They have already sold off their Vaio computer business.
What's next?

Can anything save Sony? - Oct. 30, 2014


----------



## runnah

Sounds like they are in the process of cutting some of the fat from their walkman/discman era. Odds are they will cut down a few other areas and focus on their core product lines.

Granted the two things they mentioned in the article seem like turds, but the Japanese market is very different than here.


----------



## waday

> "Sony doesn't seem to be making new products like they used to," Ueno says. "It seems like they haven't done much in the last 10 years."


Pretty much sums up Sony.

I loved their Walkmans; even had one of their cell phones about 10 years ago.

I remember a time when anything Sony was considered good. Now, I consider it subpar, if I even remember the brand when browsing.


----------



## astroNikon

Most other makers have sold off their computer line by now too.
I had Sony's first walkman headset radio.  I still have it around somewhere and it still worked last time I tried it, many many years ago.
I also still have and use a Sony 13inch stereo TV from 1989ish.
They used to make stuff that lasts and was cutting edge.  Their Vaio line of laptops was top notch but they still have to compete in the open market.
Nowadays I don't really know what they make.


----------



## astroNikon

interesting.


> At one Tokyo campus, a deputy manager demonstrated a credit-card sized electronic device that is designed to replace a wallet full of cash cards used by millions of Japanese consumers. The device connects to a smartphone, and allows users to easily buy train tickets or snacks at the convenience store.

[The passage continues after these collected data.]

-- ==== Sys2Proof/Machine/ExecFabric.lean ====
section
/-!
DEFINITION. The fabric's rows: received frames by type, link control frames, forwarding, timers, lanes and ports
(13_fabric_collectives.md R342 to R371).
-/

namespace Sys2Proof.Machine

namespace State

/-! Frames of the transport (R346, R356). -/

/-- A WRITE: its data, and the notify of a COPY when every byte has landed (R220, R356). -/
def applyWrite (f : Frame) (s : State) (_ : Nat) : State × Ans :=
  let h := f.hdr
  let a := hOp h 47 0
  if !inMap a f.data.length then (s, .nack)
  else
    let r := s.commitMem (s.mem.wrN a f.data) [(a, f.data.length)]
    if r.2 then (r.1, .nack)
    else if hNotify h then
      let u := r.1.remoteUpdate (hOp h 59 58) (hOp h 57 48) (hSrc h) (hSdie h) true 1
      (u.1, if u.2 then .ack else .nack)
    else (r.1, .ack)

/-- A READ_REQ is answered by READ_DATA, which acknowledges it. -/
def applyReadReq (f : Frame) (s : State) (key : Nat) : State × Ans :=
  let h := f.hdr
  let a := hOp h 47 0
  let n := 4 * hOp h 74 64
  if !inMap a n then (s, .nack)
  else
    let s := s.modFlow key fun x => { x with expect := x.expect + 1 }
    ((s.queueFrame key 2 (BitVec.ofNat 96 (hOp h 95 80 * 2 ^ 80)) (s.mem.rdN a n) false none).1, .quiet)

/-- READ_DATA goes to the instruction whose tag it names. -/
def applyReadData (f : Frame) (s : State) (key : Nat) : State × Ans :=
  match s.fab.reads.find? fun r => r.tag == hOp f.hdr 95 80 && r.key == key with
  | none => (s, .ack)
  | some r =>
    let s := s.modFab fun x => { x with reads := x.reads.erase r }
    let put := fun (g : Flight) =>
      if g.seq = r.owner.2.2 then { g with img := g.img.wrN r.addr (f.data.take r.len) } else g
    let s := s.modQ r.owner.1 r.owner.2.1 fun q => { q with flight := q.flight.map put }
    (s.answer anyLand r.owner (key, r.psn) none, .ack)

/-- A FLAG frame: SETF or ADDF of a die flag (R243, R246, R248). -/
def applyFlag (f : Frame) (s : State) (_ : Nat) : State × Ans :=
  let h := f.hdr
  let u := s.remoteUpdate (hDdie h) (hOp h 41 32) (hSrc h) (hSdie h) (hOp h 42 42 == 1) (BitVec.ofNat 32 (hOp h 31 0))
  (u.1, if u.2 then .ack else .nack)

/-- The node store of a die is full: a block in each of its 4 KiB units, of nodes and results alike (R368, R374). -/
def storeFull (s : State) (die : Nat) : Bool :=
  decide ((s.rd .COL_STORE_SIZE die).toNat ≤ ((s.fab.nodes ++ s.fab.results).filter fun x => x.die == die).length)
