/-! Pins (R388). -/

/-- Does a pin contradict CONSTRAINTS or R380? `held` is the partition's cluster mask, `fit` its healthy clusters. -/
def pinWrong (j : Job) (f : PlanFacts) (n : Nat) (held fit : Word) (r : PlaceRec) : Bool :=
  let known := j.table.any fun t => t.tid == r.2.1
  let layer := decide (r.2.1.toNat < f.layers.length)
  match recKind r with
  | 1 => !(shapes j n).any fun x => shapePinned [r] x
  | 2 => !layer
  | 3 =>
    let q := bits r.2.2.2 15 0
    !(layer && (shapes j n).any (fun x => decide (0 < r.2.2.1.toNat) && x.2.2 % r.2.2.1.toNat == 0) && (List.range 16).any (fun k => q == 2 ^ k)
      && (bits j.cons0 23 16 == 0 || decide (q ≤ bits j.cons0 23 16)))
  | 4 => !(known && decide (bits r.2.2.2 18 16 ≤ 4) && bits r.2.2.2 31 19 == 0)
  | 5 => !(layer && r.2.2.1 &&& ~~~fit == 0)
  | 6 => !(decide (r.2.1.toNat < 32) && bit held r.2.1.toNat)
  | _ => !(known && if r.2.2.1 = 0xFFFFFFFF#32 then bit j.cons0 25 else bit j.cons0 24 && decide (r.2.2.1.toNat < n))

/-- Pins by index, and those that fail by themselves or against an earlier pin. -/
def failedPins (j : Job) (f : PlanFacts) (n : Nat) (held fit : Word) : List (PlaceRec × Nat) :=
  j.pins.zipIdx.filter fun p => pinWrong j f n held fit p.1
    || (j.pins.take p.2).any fun r => sameSubject r p.1 && !sameRec r p.1

/-- Pins in the descriptor's order: one that leaves no fit beside those kept before it fails, and the later ones are judged without it.
The pins kept, and the failed (log entry 75). -/
def keepPins (pick : List PlaceRec → Option Choice) (pins : List (PlaceRec × Nat)) : List (PlaceRec × Nat) × List (PlaceRec × Nat) :=
  pins.foldl (fun a p => if (pick ((a.1 ++ [p]).map (·.1))).isSome then (a.1 ++ [p], a.2) else (a.1, a.2 ++ [p])) ([], [])

/-! The report's records (R385, R387). -/

/-- A decision with its PINNED and DROPPED bits. -/
def markRec (honoured dropped : List (PlaceRec × Nat)) (r : PlaceRec) : PlaceRec :=
  let b := fun (xs : List (PlaceRec × Nat)) (k : Nat) => if xs.any fun p => sameSubject p.1 r then 2 ^ k else 0
  (r.1 ||| BitVec.ofNat 32 (b honoured 23 + b dropped 22), r.2)

def pinFails (xs : List (PlaceRec × Nat)) : List PlaceRec := xs.map fun p => mkRec 10 p.2 (recKind p.1) 0

/-- The records of a plan; with RESUME no INIT area is allocated. -/
def planRecords (j : Job) (layers : Nat) (c : Choice) (honoured dropped : List (PlaceRec × Nat)) : List PlaceRec :=
  let own := mkRec 1 0 c.shape.2.1 (c.shape.1 + c.shape.2.2 * 2 ^ 16)
    :: (List.range layers).map (fun l => mkRec 2 l (stageOfLayer c.cut l) 0) ++ decisionsOf c.trial
  own.map (markRec honoured dropped)
  ++ (if j.resume then [] else c.trial.inits.map fun x => mkRec 8 x.1.toNat (x.2 % 2 ^ 32) (x.2 / 2 ^ 32 % 2 ^ 16)) ++ pinFails dropped

/-- What orders 1 to 7 come to: a plan with what it decides, or the records of a report that has none. -/
inductive Placing where
  | placed (pl : Plan) (x : Place)
  | failed (records : List PlaceRec)
  /-- What came is not all that the image gives, or is no decision of R380: there is no plan yet. -/
  | waits
  deriving DecidableEq, Repr

namespace State

/-- Clusters of a partition that are healthy, fenced ones cleared (R380, R450). -/
def healthyMask (s : State) (p : Nat) : Word :=
  let cores := BitVec.ofNat 32 (((List.range 32).filter fun c => s.fld .CHN_CORE_EN c 7 0 == 255).map fun c => 2 ^ c).sum
  s.rd .PLC_PART_CLUSTERS p &&& ~~~s.recov.drained &&& ~~~(s.rd .RES_FENCED 0) &&& cores

/-- HBM that a partition's job may use (R391), and the host memory that it may both read and write (R416). -/
def partCap (s : State) (p : Nat) : Nat :=
  ((List.range 4).filter fun d => (s.partClusters p).any fun c => dieOfCl c == d).length * s.fld .PLC_PART_HBM p 7 0 * 2 ^ 30
def hostCap (s : State) (p : Nat) : Nat :=
  (s.hostWins.map fun w => match w.2 with
    | some h => if w.1 / 16 = p ∧ h.rd && h.wr then h.len else 0
    | none => 0).sum

/-- Members that take part in a plan: those of the Member Table less the ones reported lost, by rank (R380). -/
def planMembers (s : State) (p : Nat) : List Nat :=
  match (s.part p).job with
  | some j => j.members.filter fun d => !(s.part p).lost.contains d
  | none => []

/-- The stage, replica and tensor-parallel index of a rank (R380 order 4). -/
def ranksOf (x : Nat × Nat × Nat) (rank : Nat) : Nat × Nat × Nat :=
  (rank / (x.2.1 * x.2.2), rank / x.2.2 % x.2.1, rank % x.2.2)

/-- Shards of depth 1 to 3 that hold a micro-batch of `[lo, lo + n)` of `gmb` (R156, R380): the first and the last. -/
def shardsOf (gmb lo n : Nat) : List (Nat × Nat) := [1, 2, 3].map fun d => (lo * 64 ^ d / gmb, (lo + n - 1) * 64 ^ d / gmb)

/-- Is what orders 3, 5 and 6 bring a decision that R380, R385 and R391 allow a member of a rank? -/
def trialOk (s : State) (p : Nat) (j : Job) (f : PlanFacts) (n rank : Nat) (t : Trial) : Bool :=
  let x := t.shape
  let i := rank / max 1 (x.2.1 * x.2.2)
  let cut := (bestCut x.1 (f.layers.map (·.flops)) (stagePins j.pins)).getD []
  let here := j.table.filter fun r => stageOfLayer cut r.layer == i
  let qmax := bits j.cons0 23 16
  let row := fun (tid : Word) => j.table.find? fun r => r.tid == tid
  let layerOf := fun (tid : Word) => ((row tid).map (·.layer)).getD 0
  let init := fun (y : Word × Nat) => (y.2, match row y.1 with
    | some r => 4 * trialPart t r
    | none => 0)
  t.splits.length == f.layers.length
  && t.splits.all (fun y => decide (0 < y.1) && x.2.2 % y.1 == 0 && (List.range 16).any (fun k => y.2.1 == 2 ^ k)
    && (qmax == 0 || decide (y.2.1 ≤ qmax)) && decide (0 < y.2.2))
  && here.all (fun r => t.homes.any fun h => h.1 == r.tid)
  && t.homes.all (fun h => decide (h.2.2 ≤ 4) && match row h.1 with
    | some r => h.2.2 != 2 || decide (hbmEnd ≤ h.2.1) || s.inPartHbm p h.2.1 (if r.kind = 0 then narrowBytes r (trialPart t r) else 1)
    | none => false)
  && t.clusters.all (fun y => decide (y.1 < f.layers.length) && y.2 &&& ~~~(s.healthyMask p) == 0)
  && t.offloads.all (fun y => (row y.1).isSome && if y.2.1 = 0xFFFFFFFF#32 then t.host else t.peer && decide (y.2.1.toNat < n))
  && (t.offloads.zip (t.offloads.drop 1)).all (fun y => decide (layerOf y.1.1 ≤ layerOf y.2.1))
  && (j.resume || (here.filter fun r => r.kind == 0).all fun r => t.inits.any fun y => y.1 == r.tid)
  && t.inits.all (fun y => s.inPartHbm p (init y).1 (init y).2)
  && t.plan.narrow.all (fun y => (Tile.physRanges y.core.val y.src).all fun r => t.inits.any fun z =>
    decide ((init z).1 ≤ r.1) && decide (r.1 + r.2 ≤ (init z).1 + (init z).2))
  && (!(i == 0 || i + 1 == x.1) || (s.inPartHbm p t.inputs.1 (inputBytes j f.labels x i)
    && s.inPartHbm p t.inputs.2 (inputBytes j f.labels x i)))
  && s.inPartHbm p t.plan.brec0 recordBytes && s.inPartHbm p t.plan.brec1 recordBytes

/-- The Placement Report lies in the partition's HBM (R387, R391). -/
def reportFits (s : State) (p : Nat) (f : PlanFacts) (records : List PlaceRec) (x : Placing) : Placing :=
  if s.inPartHbm p f.report (32 + 16 * records.length) then x else .waits

/-- Orders 1 to 7 of R380 for a partition's job, once the image's facts are all there. `d` is the first 64 bits of the plan's digest
(R381). A frozen tensor has no accumulator and no parameter block (R385). -/
def place (s : State) (p : Nat) (j : Job) (f : PlanFacts) : Placing :=
  let ms := s.planMembers p
  let rank := ms.idxOf s.devId
  let masks := (List.range ms.length).map fun r => if r = rank then s.healthyMask p else f.masks.getD r 0
  let cap := s.partCap p
  let host := s.hostCap p
  let bad := failedPins j f ms.length (s.rd .PLC_PART_CLUSTERS p) (s.healthyMask p)
  let good := j.pins.zipIdx.filter fun x => !bad.contains x
  let nofit := fun (pins : List PlaceRec) =>
    (((attempts j f masks cap host pins).filterMap (·.2)).head?.map fun m => mkRec 9 m.1 m.2.1 m.2.2).toList
  if !factsCover f j ms.length || !f.trials.all (s.trialOk p j f ms.length rank) then .waits
  else if j.strict ∧ bad ≠ [] then s.reportFits p f (pinFails bad) (.failed (pinFails bad))
  else
    let pick := chosen j f masks cap host
    let kept := keepPins pick good
    match pick (kept.1.map (·.1)) with
    | none => s.reportFits p f (pinFails bad ++ nofit []) (.failed (pinFails bad ++ nofit []))
    | some c =>
      let gone := bad ++ kept.2
      if j.strict ∧ gone ≠ [] then
        let rs := pinFails gone ++ nofit (good.map (·.1))
        s.reportFits p f rs (.failed rs)
      else
        let at' := ranksOf c.shape rank
        let m := j.gmb / c.shape.2.1
        let feeds := decide (at'.1 = 0 ∨ at'.1 + 1 = c.shape.1)
        let frozen := fun (t : Word) => j.table.any fun r => r.tid == t && r.frozen
        let records := planRecords j f.layers.length c kept.1 gone
        s.reportFits p f records <| .placed { c.trial.plan with
            accums := c.trial.plan.accums.filter fun a => !frozen a.1
            params := c.trial.plan.params.filter fun a => !frozen a.2 }
          { s := c.shape.1, w := c.shape.2.1, t := c.shape.2.2, rank := rank, report := f.report
            input := if feeds then some (c.trial.inputs.1, c.trial.inputs.2, inputBytes j f.labels c.shape at'.1) else none
            records := records
            digest := BitVec.ofNat 64 (leNat ((shake256 64 c.trial.whole).take 8))
            inits := if j.resume then [] else c.trial.inits
            stage := at'.1, replica := at'.2.1, way := at'.2.2, mb := (at'.2.1 * m, m), shards := shardsOf j.gmb (at'.2.1 * m) m }

end State

end Sys2Proof.Machine
end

This will be dead upon arrival if they do this.  Apple already has their Pay system and the CC vendors have their auto pay system, both *not* requiring a small sized attachment, much less creating the vendor contracts,banks etc to support it.


----------



## astroNikon

This guy is apparently postive looking on SONY ==> How Sony&#8217;s getting its groove back - The Cody Word - MarketWatch


----------



## ConradM

waday said:


> "Sony doesn't seem to be making new products like they used to," Ueno says. "It seems like they haven't done much in the last 10 years."
> 
> 
> 
> Pretty much sums up Sony.
> 
> I loved their Walkmans; even had one of their cell phones about 10 years ago.
> 
> I remember a time when anything Sony was considered good.* Now, I consider it subpar, if I even remember the brand when browsing.*
Click to expand...


You consider it subpar because of preference or because you just don't realize what's actual?


----------



## waday

ConradM said:


> waday said:
> 
> 
> 
> 
> 
> 
> "Sony doesn't seem to be making new products like they used to," Ueno says. "It seems like they haven't done much in the last 10 years."
> 
> 
> 
> Pretty much sums up Sony.
> 
> I loved their Walkmans; even had one of their cell phones about 10 years ago.
> 
> I remember a time when anything Sony was considered good.* Now, I consider it subpar, if I even remember the brand when browsing.*
> 
> Click to expand...
> 
> 
> You consider it subpar because of preference or because you just don't realize what's actual?
Click to expand...

Not sure I completely understand the latter part of your question, but I consider it sub par through a combination of actual use and, to a certain extent, preference.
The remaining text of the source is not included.